◆ Required work
The first line of the entries below, the line containing "def lanesOf (s", and every line between them should be repeated exactly, and nothing else.

◆ Dataset content
-- ==== Sys2Proof/Machine/Lanes.lean ====
section
/-! DEFINITION. Lanes: which lanes a port has, their alignment, their idle state and the soft transmit disable of their modules (spec/03
R95, R96, R99, R108; spec/04 R132). -/

namespace Sys2Proof.Machine

/-! ## Ports and lanes (R18, R95, R96) -/

def modLink (p : Nat) (g : LinkState → LinkState) (s : State) : State := modPort p (fun x => { x with link := g x.link }) s

/-- Modes of ports that connect to an external PHY (R97). -/
def phyMode (m : Nat) : Bool := m == 3 || m == 5 || m == 6
/-- Modes for which BRINGUP counts (R104). -/
def stepMode (m : Nat) : Bool := m == 2 || m == 4 || m == 7 || m == 8
def stepping (c : PortCfg) : Bool := c.bringup == 1 && stepMode c.mode

/-- The lanes of a port. -/
def lanesOf (s : State) (p : Nat) : List Nat :=
  match (port s p).cfg.mode with
  | 9 => (List.range 4).map (p + ·)
  | 5 => [p / 4 * 4]
  | _ => [p]

/-- The ports that a lane carries. -/
def portsOfLane (s : State) (m : Nat) : List Nat :=
  let q := m / 4 * 4
  let c := (port s q).cfg
  if c.configured && c.mode = 9 then [q]
  else if c.configured && c.mode = 5 then (if m = q then (List.range 4).map (q + ·) else [])
  else [m]

/-- The port that keeps the lane counters of a port (R119). -/
def laneCtrPort (s : State) (p : Nat) : Nat := if (port s p).cfg.mode = 5 then p / 4 * 4 else p

/-- Is a lane of the part, and not one that a QSGMII lane powers down (R7, R96). -/
def laneExists (s : State) (m : Nat) : Bool :=
  decide (m < nPorts s) && !(m % 4 != 0 && (port s (m / 4 * 4)).cfg.configured && (port s (m / 4 * 4)).cfg.mode == 5)
/-- Does a configured port use a lane. -/
def laneUsed_ (s : State) (m : Nat) : Bool := (portsOfLane s m).any (fun p => (port s p).cfg.configured)

/-! ## Holding down (R76, R108, R141) -/

/-- Does the device forward (R76). -/
def forwarding (s : State) : Bool := s.dev.state == 4 || s.dev.state == 5

/-- Does a retired module hold a port down. -/
def retiredPort (s : State) (p : Nat) : Bool := (lanesOf s p).any (fun m => (module s (cageOf s m)).held)

/-- Is a port held down, as PORT_STATUS shows it. -/
def shownHeld (s : State) (p : Nat) : Bool := let l := (port s p).link; l.heldDown || retiredPort s p || !l.enabled || !forwarding s

/-! ## Modules: the I2C masters and the hours counted (R129, R135) -/

/-- A transaction with the cage of a lane: with a multiplexer, its channel is selected for it and deselected afterwards. -/
def i2cOp (m : Nat) (go : State → State) (s : State) : State :=
  let k := m / 8
  let select := fun (v : Nat) (s : State) => emitOut (.i2cMux k v) (modMaster k (fun x => { x with channel := v }) s)
  if (master s k).mux then select 0 (go (select (2 ^ (m % 8)) s)) else go s

/-- The lanes that a module covers. -/
def moduleLanes (x : Module) (c : Nat) : List Nat := if x.identifier = 0x11 then (List.range 4).map (c + ·) else [c]
/-- Are the lasers of a module on: one of its lanes has its soft transmit disable clear, and a port that is enabled and not held down: with several ports, any one
of them (log 78). -/
def laserOn (s : State) (c : Nat) : Bool :=
  let x := module s c
  (moduleLanes x c).any (fun m => !bit x.softDisable (m - c) && (portsOfLane s m).any (fun p => (port s p).link.enabled && !shownHeld s p))

/-- The whole seconds since the last count are credited to a module, before what its lasers depend on changes. -/
def creditModule (c : Nat) (s : State) : State :=
  let n := (s.clk.edges - (module s c).countedAt) / secE
  if !(module s c).present || n = 0 then s
  else
    let on := laserOn s c
    modModule c (fun x => { x with countedAt := x.countedAt + n * secE, poweredSec := x.poweredSec + n, laserSec := if on then x.laserSec + n else x.laserSec }) s
def creditPort (p : Nat) (s : State) : State := (lanesOf s p).foldl (fun s m => creditModule (cageOf s m) s) s

/-! ## Soft transmit disable of a module (R108, R132) -/

/-- The module of a lane is told to disable, or to enable, its transmitter. -/
def softTx (m : Nat) (off : Bool) (s0 : State) : State :=
  let c := cageOf s0 m
  let s := creditModule c s0
  let x := module s c
  if !x.present || !(x.identifier == 0x11 || x.identifier == 0x03) || (master s (c / 8)).faulted then s
  else
    let v := setBit x.softDisable (m - c) off
    let s1 := modModule c (fun x => { x with softDisable := v }) s
    if v = x.softDisable then s1
    else i2cOp c (emitOut (if x.identifier = 0x11 then .i2cWrite c 0 86 (toLE 1 v) else .i2cWrite c 0x51 110 (toLE 1 (64 * v)))) s1
def softPort (p : Nat) (off : Bool) (s : State) : State := (lanesOf s p).foldl (fun s m => softTx m off s) s

def setLanes (p : Nat) (g : Lane → Lane) (s : State) : State := (lanesOf s p).foldl (fun s m => modLane m g s) s


/-! ## Block alignment (R99) -/

/-- The modes of 64b/66b coding (R95). -/
def coded64 (m : Nat) : Bool := 6 ≤ m && m ≤ 9

/-- A valid sync header: 0b01 or 0b10. -/
def syncHeader (h : Nat) : Bool := h == 1 || h == 2

/-- A lane loses lock: the hunt begins anew at the present bit offset. -/
def unlock (x : Lane) : Lane := { x with lock := false, aligned := false, run := 0, seen := [] }

/-- A header at the present bit offset: an invalid one slips the hunt by one bit, 64 valid ones in a row lock it, and 16 invalid ones of any 64
unlock it. -/
def hunt (x : Lane) (h : Nat) : Lane :=
  if x.lock then
    let l := (syncHeader h :: x.seen).take 64
    if 16 ≤ (l.filter (fun v => !v)).length then unlock x else { x with seen := l }
  else if !syncHeader h then { x with offset := (x.offset + 1) % 66, run := 0 }
  else if x.run + 1 = 64 then { x with lock := true, run := 0, seen := [] }
  else { x with run := x.run + 1 }

/-- Invalid headers in a window of the high error ratio rule that make it hold: 16 in Clause 49, 97 in Clauses 82 and 107 (log 43). -/
def berLimit (m : Nat) : Nat := if m = 8 || m = 9 then 97 else 16

/-- Do all lanes of a port hold lock, and on a four-lane port alignment. -/
def portLocked (s : State) (p : Nat) : Bool := (lanesOf s p).all (fun m => (lane s m).lock && ((port s p).cfg.mode != 9 || (lane s m).aligned))

/-! ## Electrical idle (R108, R123) -/

/-- Does a port keep nothing on its lane: held down or disabled, with no frame in transmission. -/
def portQuiet (s : State) (p : Nat) : Bool :=
  let x := port s p
  (x.link.heldDown || !x.link.enabled) && x.drill.tx.isNone && x.drill.held.isNone

/-- The lane of a port goes to electrical idle once the last of its ports is quiet; the soft transmit disable of its module is set. -/
def laneIdle (p : Nat) (s : State) : State :=
  if (portsOfLane s ((lanesOf s p).headD p)).all (portQuiet s) then softPort p true (setLanes p unlock s) else s

/-- A held-down port's transmitter goes idle once its last frame is out (R108). -/
def txIdle (p : Nat) (s : State) : State :=
  let x := port s p
  if x.link.heldDown && x.drill.tx.isNone && x.drill.held.isNone then laneIdle p (modLink p (fun l => { l with txUp := false }) s) else s

end Sys2Proof.Machine
end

◆ Worked solution
-- ==== Sys2Proof/Machine/Lanes.lean ====
section
/-! DEFINITION. Lanes: which lanes a port has, their alignment, their idle state and the soft transmit disable of their modules (spec/03
R95, R96, R99, R108; spec/04 R132). -/

namespace Sys2Proof.Machine

/-! ## Ports and lanes (R18, R95, R96) -/

def modLink (p : Nat) (g : LinkState → LinkState) (s : State) : State := modPort p (fun x => { x with link := g x.link }) s

/-- Modes of ports that connect to an external PHY (R97). -/
def phyMode (m : Nat) : Bool := m == 3 || m == 5 || m == 6
/-- Modes for which BRINGUP counts (R104). -/
def stepMode (m : Nat) : Bool := m == 2 || m == 4 || m == 7 || m == 8
def stepping (c : PortCfg) : Bool := c.bringup == 1 && stepMode c.mode

/-- The lanes of a port. -/
def lanesOf (s : State) (p : Nat) : List Nat :=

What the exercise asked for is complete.